Author
Listed:
- Yan Shao
- Yazhou Li
- Hexin Zhai
- Shimin Dong
Abstract
Predicting microRNA target genes is essential for understanding their biological functions. This study developed a miRNA target gene prediction model based on input-feature dependency. Features were treated as multiple random variables, with marginal densities estimated using Gaussian mixture models (GMM) and dependencies captured by regular vine (R-vine) copula to derive joint probability density functions. We constructed class-conditional joint densities for positive and negative samples separately using GMM and R-vine copula, then combined these with prior probabilities using Bayes’ rule to obtain posterior probabilities of positive interactions, using a standard 0.5 probability threshold for deterministic prediction.
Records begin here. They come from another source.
-- ==== Sys2Proof/Machine/Copy.lean ====
section
/-! DEFINITION. COPY and CSLICE, and the events of the copy engines and tile walkers that run them (R97, R107 to R116, R218, R224,
R226, R328 to R333). -/

namespace Sys2Proof.Machine

/-! ## The control block (R108) -/

def cpSesz (b : List Word) : Nat := 2 ^ bits (nth b 6) 1 0
def cpSrch (b : List Word) : Bool := bit (nth b 6) 2
def cpDsth (b : List Word) : Bool := bit (nth b 6) 3
def cpDkind (b : List Word) : Nat := bits (nth b 6) 5 4
def cpXpose (b : List Word) : Nat := bits (nth b 6) 7 6
def cpCvt (b : List Word) : Nat := bits (nth b 6) 11 8
def cpSat (b : List Word) : Bool := bit (nth b 6) 12
def cpZfill (b : List Word) : Bool := bit (nth b 6) 13
def cpScale (b : List Word) : Nat := bits (nth b 6) 63 32
def cpE (b : List Word) (n : Nat) : Nat := bits (nth b 2) (16 * n + 15) (16 * n)
/-- A signed 32-bit field. -/
def sfield (w : Word) (hi lo : Nat) : Int := (BitVec.ofNat 32 (bits w hi lo)).toInt

/-- Source and target format of a conversion code (R110); none for 0 and the reserved codes. -/
def cvtFormats (c : Nat) : Option (Fmt × Fmt) :=
  match c with
  | 1 => some (.bf16, .e4m3)
  | 2 => some (.bf16, .e5m2)
  | 3 => some (.f32, .bf16)
  | 4 => some (.f32, .e4m3)
  | 5 => some (.f32, .e5m2)
  | 6 => some (.f16, .e4m3)
  | 7 => some (.f16, .e5m2)
  | 8 => some (.f32, .f16)
  | _ => none

/-- DESZ (R109). -/
def cpDesz (b : List Word) : Nat :=
  match cvtFormats (cpCvt b) with
  | some f => f.2.bytes
  | none => cpSesz b

/-- A conversion of one element (R110, R148): the exact product, rounded once; a source NaN keeps its sign (notes/assumptions/21.md). -/
def convertEl (cvt : Nat) (sat : Bool) (scale x : Nat) : Nat :=
  match cvtFormats cvt with
  | none => x
  | some (f, g) =>
    let a := decodeF f x
    (convertVal g sat (if a.isNan then a else (mulV a (v32 scale)).1)).bits

/-! ## Sides (R109, R111) -/

/-- One side of a copy: memory through a pointer, a handle, or the byte stream of a ring or message. `steps`, `coord` and `ext` are
by dimension; with `swap`, dimensions 0 and 1 take i1 and i0. -/
inductive SideKind where
  | mem | handle | stream
  deriving DecidableEq, Repr

structure Side where
  kind : SideKind
  ap : Bool
  base : Nat
  key : BitVec 4
  steps : List Int
  esz : Nat
  entry : Nat
  coord : List Int
  ext : List Nat
  swap : Bool
  deriving DecidableEq, Repr

/-- The index list by dimension. -/
def Side.perm {α : Type} (d : Side) (is : List α) : List α :=
  match is with
  | a :: b :: r => if d.swap then b :: a :: r else is
  | _ => is

/-- The address of an element (i0, i1, i2, i3); none outside a handle. -/
def Side.addr (d : Side) (is : List Nat) : Option Int :=
  let go (acc : Option Int) (q : (Nat × Int) × (Int × Nat)) : Option Int :=
    match acc with
    | none => none
    | some v =>
      let x : Int := (q.1.1 : Int) + q.2.1
      if d.kind = .handle && (decide (x < 0) || decide ((q.2.2 : Int) ≤ x)) then none else some (v + x * q.1.2)
  (((d.perm is).zip d.steps).zip (d.coord.zip d.ext)).foldl go (some (d.base : Int))

/-- The span of first-byte addresses, and with `esz` the hull, of the elements of a box of indices (R112); none when no element is
inside. -/
def Side.hull (d : Side) (box : List (Nat × Nat)) : Option (Int × Int) :=
  let go (acc : Option (Int × Int)) (q : ((Nat × Nat) × Int) × (Int × Nat)) : Option (Int × Int) :=
    match acc with
    | none => none
    | some (lo, hi) =>
      let a0 : Int := (q.1.1.1 : Int) + q.2.1
      let b0 : Int := (q.1.1.2 : Int) + q.2.1
      let a := if d.kind = .handle then max a0 0 else a0
      let b := if d.kind = .handle then min b0 ((q.2.2 : Int) - 1) else b0
      if b < a then none
      else some (lo + min (a * q.1.2) (b * q.1.2), hi + max (a * q.1.2) (b * q.1.2))
  ((((d.perm box).zip d.steps).zip (d.coord.zip d.ext)).foldl go (some ((d.base : Int), (d.base : Int)))).map
    (fun h => (h.1, h.2 + d.esz - 1))

/-- The indices of a box that lie inside a handle, in index order; the whole box for another side. -/
def Side.inside (d : Side) (box : List (Nat × Nat)) : List (Nat × Nat) :=
  if d.kind = .handle then
    (box.zip (d.coord.zip d.ext)).map (fun q =>
      let a : Int := max ((q.1.1 : Int)) (- q.2.1)
      let b : Int := min (q.1.2 : Int) ((q.2.2 : Int) - 1 - q.2.1)
      (a.toNat, if b < a then a.toNat else b.toNat))
  else box

def noCoord : List Int := [0, 0, 0, 0]
def noExt : List Nat := [0, 0, 0, 0]

/-- A side through a pointer. -/
def memSide (p : Word) (steps : List Int) (esz : Nat) (swap : Bool) : Side :=
  { kind := .mem, ap := isAp p, base := vaOf p % (if isAp p then 2 ^ 22 else 2 ^ 56), key := keyOf p, steps := steps, esz := esz,
    entry := 0, coord := noCoord, ext := noExt, swap := swap }

/-- A side through handle entry `e` of a context (R97); its pointer has no key, so that key 0 checks its granules
(notes/assumptions/22.md). -/
def handleSide (t : Ctx) (e : Nat) (coord : List Int) (esz : Nat) (swap : Bool) : Side :=
  { kind := .handle, ap := false, base := bits (t.rng e 0) 55 0, key := 0,
    steps := [(2 ^ bits (t.rng e 3) 11 10 : Nat), bits (t.rng e 6) 31 0, bits (t.rng e 6) 63 32, bits (t.rng e 7) 31 0], esz := esz,
    entry := e, coord := coord,
    ext := [bits (t.rng e 4) 31 0, bits (t.rng e 4) 63 32, bits (t.rng e 5) 31 0, bits (t.rng e 5) 63 32], swap := swap }

/-- The strides of R109. -/
def srcSteps (b : List Word) : List Int :=
  [(cpSesz b : Int), sfield (nth b 3) 31 0, sfield (nth b 3) 63 32, sfield (nth b 4) 31 0]
def dstSteps (b : List Word) : List Int :=
  [(cpDesz b : Int), sfield (nth b 4) 63 32, sfield (nth b 5) 31 0, sfield (nth b 5) 63 32]
/-- The steps of a message: elements in element order (R130). -/
def msgSteps (b : List Word) : List Int :=
  let z := cpDesz b
  [(z : Int), (z * cpE b 0 : Nat), (z * cpE b 0 * cpE b 1 : Nat), (z * cpE b 0 * cpE b 1 * cpE b 2 : Nat)]

def Cmd.srcSide (k : Cmd) : Side :=
  let b := k.ccb
  if cpSrch b then
    handleSide k.view (bits (nth b 4) 4 0)
      [sfield (nth b 0) 31 0, sfield (nth b 0) 63 32, sfield (nth b 3) 31 0, sfield (nth b 3) 63 32] (cpSesz b) false
  else memSide (nth b 0) (srcSteps b) (cpSesz b) false

def Cmd.dstSide (k : Cmd) : Side :=
  let b := k.ccb
  let sw := cpXpose b ≠ 0
  if cpDkind b ≠ 0 then
    { kind := .stream, ap := false, base := 0, key := 0, steps := if cpDkind b = 2 then msgSteps b else dstSteps b, esz := cpDesz b,
      entry := 0, coord := noCoord, ext := noExt, swap := sw && cpDkind b ≠ 2 }
  else if cpDsth b then
    handleSide k.view (bits (nth b 4) 36 32)
      [sfield (nth b 1) 31 0, sfield (nth b 1) 63 32, sfield (nth b 5) 31 0, sfield (nth b 5) 63 32] (cpDesz b) sw
  else memSide (nth b 1) (dstSteps b) (cpDesz b) sw

/-! ## Rows (R109, R116) -/

/-- The i1 range of a command: [lo, hi), the slice of the issuer's rank for CSLICE (R116). -/
def Cmd.slice (k : Cmd) : Nat × Nat :=
  let e1 := cpE k.ccb 1
  if k.kind = .cslice then
    let m := ccMcast k.ccb
    let members := (List.range 16).filter (fun i => m.testBit i)
    let n := members.length
    let r := (members.filter (fun i => decide (i < settIdx k.core))).length
    if n = 0 then (0, e1) else (r * (e1 / n), (r + 1) * (e1 / n))
  else (0, e1)

/-- The number of rows. -/
def Cmd.rows (k : Cmd) : Nat :=
  if cpE k.ccb 0 = 0 then 0 else (k.slice.2 - k.slice.1) * cpE k.ccb 2 * cpE k.ccb 3

/-- (i1, i2, i3) of the n-th row that the command visits. -/
def Cmd.rowAt (k : Cmd) (n : Nat) : Nat × Nat × Nat :=
  let w := k.slice.2 - k.slice.1
  (k.slice.1 + n % w, n / w % cpE k.ccb 2, n / w / cpE k.ccb 2)

/-- The row's index (R109). -/
def Cmd.rowIndex (k : Cmd) (n : Nat) : Nat :=
  let r := k.rowAt n
  r.1 + cpE k.ccb 1 * (r.2.1 + cpE k.ccb 2 * r.2.2)

/-- The indices that the command visits, as a box. -/
def Cmd.box (k : Cmd) : List (Nat × Nat) :=
  [(0, cpE k.ccb 0 - 1), (k.slice.1, k.slice.2 - 1), (0, cpE k.ccb 2 - 1), (0, cpE k.ccb 3 - 1)]

/-- Bytes that the command credits (R111): every element counts. -/
def Cmd.total (k : Cmd) : Nat := k.rows * cpE k.ccb 0 * cpDesz k.ccb

/-- The lowest stream offset that rows after the n-th reach, if any. -/
def Cmd.lowAfter (k : Cmd) (n : Nat) : Option Nat :=
  let d := k.dstSide
  let e (i : Nat) : Nat := cpE k.ccb i
  let (a, b, c) := k.rowAt n
  let boxes : List (List (Nat × Nat)) :=
    (if a + 1 < k.slice.2 then [[(0, e 0 - 1), (a + 1, k.slice.2 - 1), (b, b), (c, c)]] else []) ++
    (if b + 1 < e 2 then [[(0, e 0 - 1), (k.slice.1, k.slice.2 - 1), (b + 1, e 2 - 1), (c, c)]] else []) ++
    (if c + 1 < e 3 then [[(0, e 0 - 1), (k.slice.1, k.slice.2 - 1), (0, e 2 - 1), (c + 1, e 3 - 1)]] else [])
  let lows := boxes.filterMap (fun x => (d.hull x).map (fun h => h.1.toNat))
  match lows with
  | [] => none
  | x :: r => some (r.foldl min x)

/-! ## Translation of a side (R97, R105, R112) -/

/-- The attributes that must agree over a side (R112), 0 for none: two layers may differ in LEVEL. -/
def Xl.copyAttrs (x : Xl) : Nat :=
  1 + bnat x.ecc + 2 * bnat x.disc + 4 * bnat x.tchk + 8 * bnat x.pin + 16 * bnat (decide (1 ≤ x.level) && decide (x.level ≤ 4))

/-- The parts of bytes [va, va + n) of a side that is no aperture. -/
def Side.parts (s : State) (t : Ctx) (d : Side) (va : Int) (n : Nat) : List Part :=
  if va < 0 then [{ va := 0, len := n, xl := none }]
  else
    let a := va.toNat
    if d.kind = .handle then
      if bits (t.rng d.entry 0) 55 0 ≤ a ∧ a + n ≤ bits (t.rng d.entry 1) 55 0 then
        [{ va := a, len := n, xl := some (t.viaRange d.entry a) }]
      else [{ va := a, len := n, xl := none }]
    else Ctx.cut s t (n / 4096 + 80) a (a + n)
To address insufficient data and class imbalance, hybrid distribution mega-trend diffusion was used to generate virtual samples for data augmentation. Computational validation showed high predictive performance even when only 30% of the training data were used. As proof-of-concept, we experimentally validated one predicted interaction (miR-8485 targeting JAK2) using dual-luciferase, cellular, and animal experiments, confirming the biological relevance of this specific model-generated prediction. These findings provide a valuable tool for understanding miRNA functions and disease mechanisms.Author summary: In this study, we developed a new computational model to more accurately predict which genes are regulated by microRNAs—small RNA molecules that play key roles in health and disease. Predicting these targets is difficult because biological data are often limited, imbalanced, and contain complex relationships between features. Our model addresses these challenges by combining two innovations: a probabilistic prediction framework that accounts for dependencies between input features, and a data expansion method that generates realistic synthetic samples to balance the dataset. Computational experiments show that our model performs well even when trained on only 30% of the training data and outperforms existing methods in predictive accuracy. Through laboratory experiments, we validated one prediction—that miR-8485 targets the JAK2 gene—serving as a proof-of-concept demonstration that the model can generate biologically-plausible hypotheses. Our findings provide researchers with a promising tool for uncovering microRNA functions, which can help advance our understanding of diseases and support the development of new therapies.
Suggested Citation
Yan Shao & Yazhou Li & Hexin Zhai & Shimin Dong, 2026.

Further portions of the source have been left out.